Worldwide, it is estimated that one in three women experience either physical and/or sexual IPV or non-partner sexual violence in their lifetime (Sardinha et al., 2022). Ascertaining the actual prevalence of IPV is difficult due to underreporting, varying definitions of IPV, cultural taboos, and a range of study methods used to capture data (Ali et al., 2015; Sardinha et al., 2022). In addition, recall bias and the self-reporting nature of IPV can result in under-representation of the extent of IPV (Saberi et al., 2017). This causes significant variation in estimated lifetime prevalence of IPV in different regions of the world with higher prevalence rates in low-income and middle-income countries and regions than high-income countries (Sardinha et al., 2022).
Although there are physical, sexual, financial, and social consequences of IPV, it is the psychological and mental health effects that are commonly reported by women to be most impactful on their lives. These include emotional distress, suicidal ideation, suicide attempts, sustained fear, low self-esteem, stress-related headaches, obsessive-compulsive disorder, post-traumatic stress disorder (PTSD), disassociation, sleep disorders, shame, guilt, and self-mutilation, as well as related behaviors such as substance abuse and eating disorders (Chandan et al., 2020; Ogbe et al., 2020). Results of a cohort study conducted in the United Kingdom (Chandan et al., 2020) suggests a strong association between IPV exposure and mental illness with an adjusted incidence rate ratio of 2.77 (95% CI [2.58, 2.9]). Ayre et al. (2016) found that women survivors of IPV had a higher risk of experiencing mental health issues with anxiety disorders (35%) depressive disorders (32%), and self-inflicted injuries (19%). The physical, sexual, and psychological effects of IPV tax women’s resources, make it necessary, and difficult- for many women- to seek protection through the legal system for themselves and their children.
Judicial actors who do not understand the mental health impact of IPV on women may create an environment where “secondary victimization” of women can occur (Laing, 2017). Secondary victimization occurs when court processes mimic perpetrator patterns, reinforcing unequal power dynamics resulting in the potential to re-traumatize survivors. Herman (2015) described the impact of the adversarial court system stating: The legal system is designed to protect men from the superior power of the state but not to protect women or children from the superior power of men. . . . If one set out by design to devise a system for provoking intrusive post-traumatic symptoms, one could not do better than a court of law. (p. 91).
A quarter of a century later, the relationship between IPV and mental distress remains unrecognized by judicial actors, often compounding the trauma of IPV. It is thus critical that judicial actors understand the impact that IPV can have on survivors’ mental health (Breiding et al., 2015; Lipsky & Caetano, 2009) and the role that legal processes may play in retraumatizing women.
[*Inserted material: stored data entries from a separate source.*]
/-- R308, R320: the `n` destination bytes of a transfer: through translation, or in a tile on the engine's own device into which nothing
arrives in error. `rd` says that they are read as well. -/
structure CopyDestination (s : State) (w : Who) (rd : Bool) (tile : Option (Nat × Nat)) (code : Nat) (dev : Option Nat) (n : Nat)
    (at_ : Nat → Word) (place : Nat → Nat) : Prop where
  apart : ∀ i j, i < n → j < n → place i = place j → i = j
  quiet : ∀ j, j < n → QuietBytes s (place j) 1
  reached : match tile with
    | none => CopyReachesAll s w rd true code dev n at_ place (fun a => ∃ j, j < n ∧ place j = a)
    | some (ck, t) => devOfDie (ck / 16) = devOfDie w.die ∧ tileBase (tileEntry s ck t) % 32 = 0 ∧ ∀ j, j < n →
        place j = tileByte s ck t code (at_ j) ∧ (rd = true → poisoned s (place j) 1 = false)
          ∧ s.latent.contains (2 ^ 47 + place j / 64) = false ∧ (place j < tileAddr ck t ∨ tileAddr ck t + 32 ≤ place j)

/-- R312: one element of `reduce`: the sum (0), the lesser (1) or the greater (2) of two codes of f32 (0), bf16 (1) or i32 (3), the
left operand first. -/
def ReducedElement (op t p q r : Nat) (fl : Flags7) : Prop :=
  if t = 3 then
    let a := BitVec.ofNat 32 p
    let b := BitVec.ofNat 32 q
    fl = 0 ∧ r = (if op = 0 then a + b else if (if op = 1 then b.slt a else a.slt b) then b else a).toNat
  else if op = 0 then Gives t 0 0 (sumOf 0 (numberOf t p) (numberOf t q)) ((numberOf t p).signals || (numberOf t q).signals) r fl
  else Extreme t (op == 2) p q r fl

/-- R312: one bfp16 block of `reduce`, as a number of 96 bytes. -/
def ReducedBlock (op p q r : Nat) (fl : Flags7) : Prop :=
  let exponent := fun (b : Nat) => BitVec.ofNat 8 (b / 2 ^ 512)
  let value := fun (b j : Nat) => ((BitVec.ofNat 16 (b / 2 ^ (16 * j))).toInt : ℚ) / 2 ^ 15 * 2 ^ (exponent b).toInt
  let made := fun (j : Nat) => let a := value p j; let b := value q j; if op = 0 then a + b else if op = 1 then min a b else max a b
  if exponent p = 0x80 ∨ exponent q = 0x80 then r = 0x80 * 2 ^ 512 ∧ fl = 0
  else ∃ x ms, BfpBlock ((List.range 32).map (fun j => Number.finite (made j) (decide (made j < 0)))) false x ms fl
    ∧ r < 2 ^ 520 ∧ exponent r = BitVec.ofNat 8 x ∧ ∀ j, j < 32 → BitVec.ofNat 16 (r / 2 ^ (16 * j)) = BitVec.ofInt 16 (ms.getD j 0)

/-- R312: `reduce` over `n` bytes, each operand given by its bytes from an offset as a number. -/
def ReducedRow (op t n : Nat) (p q r : Nat → Nat → Nat) (fl : Flags7) : Prop :=
  let k := if t = 2 then 96 else if t = 1 then 2 else 4
  ∃ f : Nat → Flags7, flagsOf (fun j => k * (j + 1) ≤ n) f fl ∧ ∀ j, k * (j + 1) ≤ n →
    if t = 2 then ReducedBlock op (p (k * j) k) (q (k * j) k) (r (k * j) k) (f j)
    else ReducedElement op t (p (k * j) k) (q (k * j) k) (r (k * j) k) (f j)

/-- R312: `reduce` of two numbers of `n` bytes. -/
def Reduced (op t n p q r : Nat) (fl : Flags7) : Prop :=
  r < 256 ^ n ∧ ReducedRow op t n (sliceOf p) (sliceOf q) (sliceOf r) fl

/-- R306, R309, R311, R312: what a transfer of `n` source bytes leaves: `a` is the source, `b` the second stream, `old` and `new` the
destination before and after, each given by its bytes from an offset as a number. -/
def RowCopied (c : CopyCmd) (n : Nat) (a b old new : Nat → Nat → Nat) (fl : Flags7) : Prop :=
  match cpOp c with
  | 2 =>
    let ws := fmtBits (cpSfmt c) / 8
    let wt := fmtBits (cpDfmt c) / 8
    ∃ f : Nat → Flags7, flagsOf (fun j => j < n / ws) f fl
      ∧ ∀ j, j < n / ws → ∃ lost, Converted (cpDfmt c) 0 0 (codeNumber (cpSfmt c) (a (ws * j) ws)) (new (wt * j) wt) (f j) lost
  | 3 => ReducedRow (cpRop c) (cpRty c) n old a new fl
  | 4 => ReducedRow (cpRop c) (cpRty c) n a b new fl
  | _ => fl = 0 ∧ ∀ j, j < n → new j 1 = a j 1

/-- Bytes stored at places: every other byte of memory is as before. -/
def OnlyAt (s t : State) (n : Nat) (place : Nat → Nat) : Prop := ∀ a, (∀ j, j < n → place j ≠ a) → readByte t a = readByte s a

/-- R304: flags of a command are those of its thread. -/
def threadFlags (s t : State) (i : Issuer) (fl : Flags7) : Prop :=
  (thr s i.thread).bind = i.bind → (thr t i.thread).aflags = (thr s i.thread).aflags ||| fl

/-- R325: values reduced from the left. -/
def ReducedInOrder (op t n : Nat) : Nat → List Nat → Nat → Flags7 → Prop
  | a, [], r, fl => r = a ∧ fl = 0
  | a, v :: l, r, fl => ∃ b f g, Reduced op t n a v b f ∧ ReducedInOrder op t n b l r g ∧ fl = f ||| g

/-- R325: one level of the fixed tree: pairs of neighbours are reduced, and an unpaired value goes up as it is. -/
def ReducedPairs (op t n : Nat) : List Nat → List Nat → Flags7 → Prop
  | a :: b :: l, out, fl => ∃ v rest f g, Reduced op t n a b v f ∧ ReducedPairs op t n l rest g ∧ out = v :: rest ∧ fl = f ||| g
  | l, out, fl => out = l ∧ fl = 0

/-- R325: the fixed tree of `tm`, with at most `k` levels. -/
def ReducedTree (op t n : Nat) : Nat → List Nat → Nat → Flags7 → Prop
  | 0, l, r, fl => r = l.headD 0 ∧ fl = 0
  | k + 1, l, r, fl =>
    if l.length ≤ 1 then r = l.headD 0 ∧ fl = 0
    else ∃ up f g, ReducedPairs op t n l up f ∧ ReducedTree op t n k up r g ∧ fl = f ||| g

/-- R325 code 2: the value of member `m` after `j` steps; at each step the partner differs in one bit and the lower member's value is the
left operand. -/
def ReducedHalving (op t n : Nat) (vals : List Nat) : Nat → Nat → Nat → Flags7 → Prop
  | 0, m, r, fl => r = vals.getD m 0 ∧ fl = 0
  | j + 1, m, r, fl =>
    let q := m ^^^ 2 ^ j
    ∃ a b f g h, ReducedHalving op t n vals j (min m q) a f ∧ ReducedHalving op t n vals j (max m q) b g ∧ Reduced op t n a b r h
      ∧ fl = f ||| g ||| h

/-- R325: a unit of part `k` reduced over the members by an algorithm: 0 ring, 1 tree, 2 halving and doubling, 3 direct. -/
def ReducedUnit (alg op t n : Nat) (vals : List Nat) (k r : Nat) (fl : Flags7) : Prop :=
  let m := vals.length
  match alg with
  | 0 => ReducedInOrder op t n (vals.getD ((k + 1) % m) 0) ((List.range (m - 1)).map (fun i => vals.getD ((k + 2 + i) % m) 0)) r fl
  | 1 => ReducedTree op t n 9 vals r fl
  | 2 => ReducedHalving op t n vals (Nat.log2 m) k r fl
  | _ => ReducedInOrder op t n (vals.headD 0) vals.tail r fl

/-- R325: the algorithm that a code stands for: a code that is not accepted for the kind acts as direct exchange. -/
def algorithmOf (kind code n : Nat) : Nat :=
  if kind = 5 then 1
  else if (code = 0) ∨ (code = 1 ∧ (kind = 0 ∨ kind = 4)) ∨ (code = 2 ∧ kind ≤ 2 ∧ ∃ j, j ≤ 8 ∧ n = 2 ^ j) then code else 3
It is also important for judicial actors to be aware of, and address, interlocking forms of oppression that can compromise survivors’ ability to seek safety and justice through the legal system. Women survivors of IPV who experience mental health problems and have intersecting aspects of identity that are marginalized face additional disadvantages in the legal system. For example, survivors from black and minority ethnic communities, those from culturally and linguistically diverse backgrounds, those living with disabilities, or in rural and/or remote locations, who have been incarcerated, who are from lesbian, gay, bisexual, or trans communities, or who are economically marginalized are more likely to receive a poor legal response (Day & Gill, 2020; Frohmader et al., 2015; Stiles-Shields & Carroll, 2015). This scoping review seeks to explore judicial actors’ understanding of the mental health impacts of IPV on women survivors and in relation to women from diverse communities and background. We seek to answer the following research questions to guide future research and policy recommendations:
1. What is the scope and key findings of existing research exploring judicial actors’ understanding of the mental health impacts of IPV and/or survivors’ experience of judicial actors’ understanding of the mental health impacts of IPV?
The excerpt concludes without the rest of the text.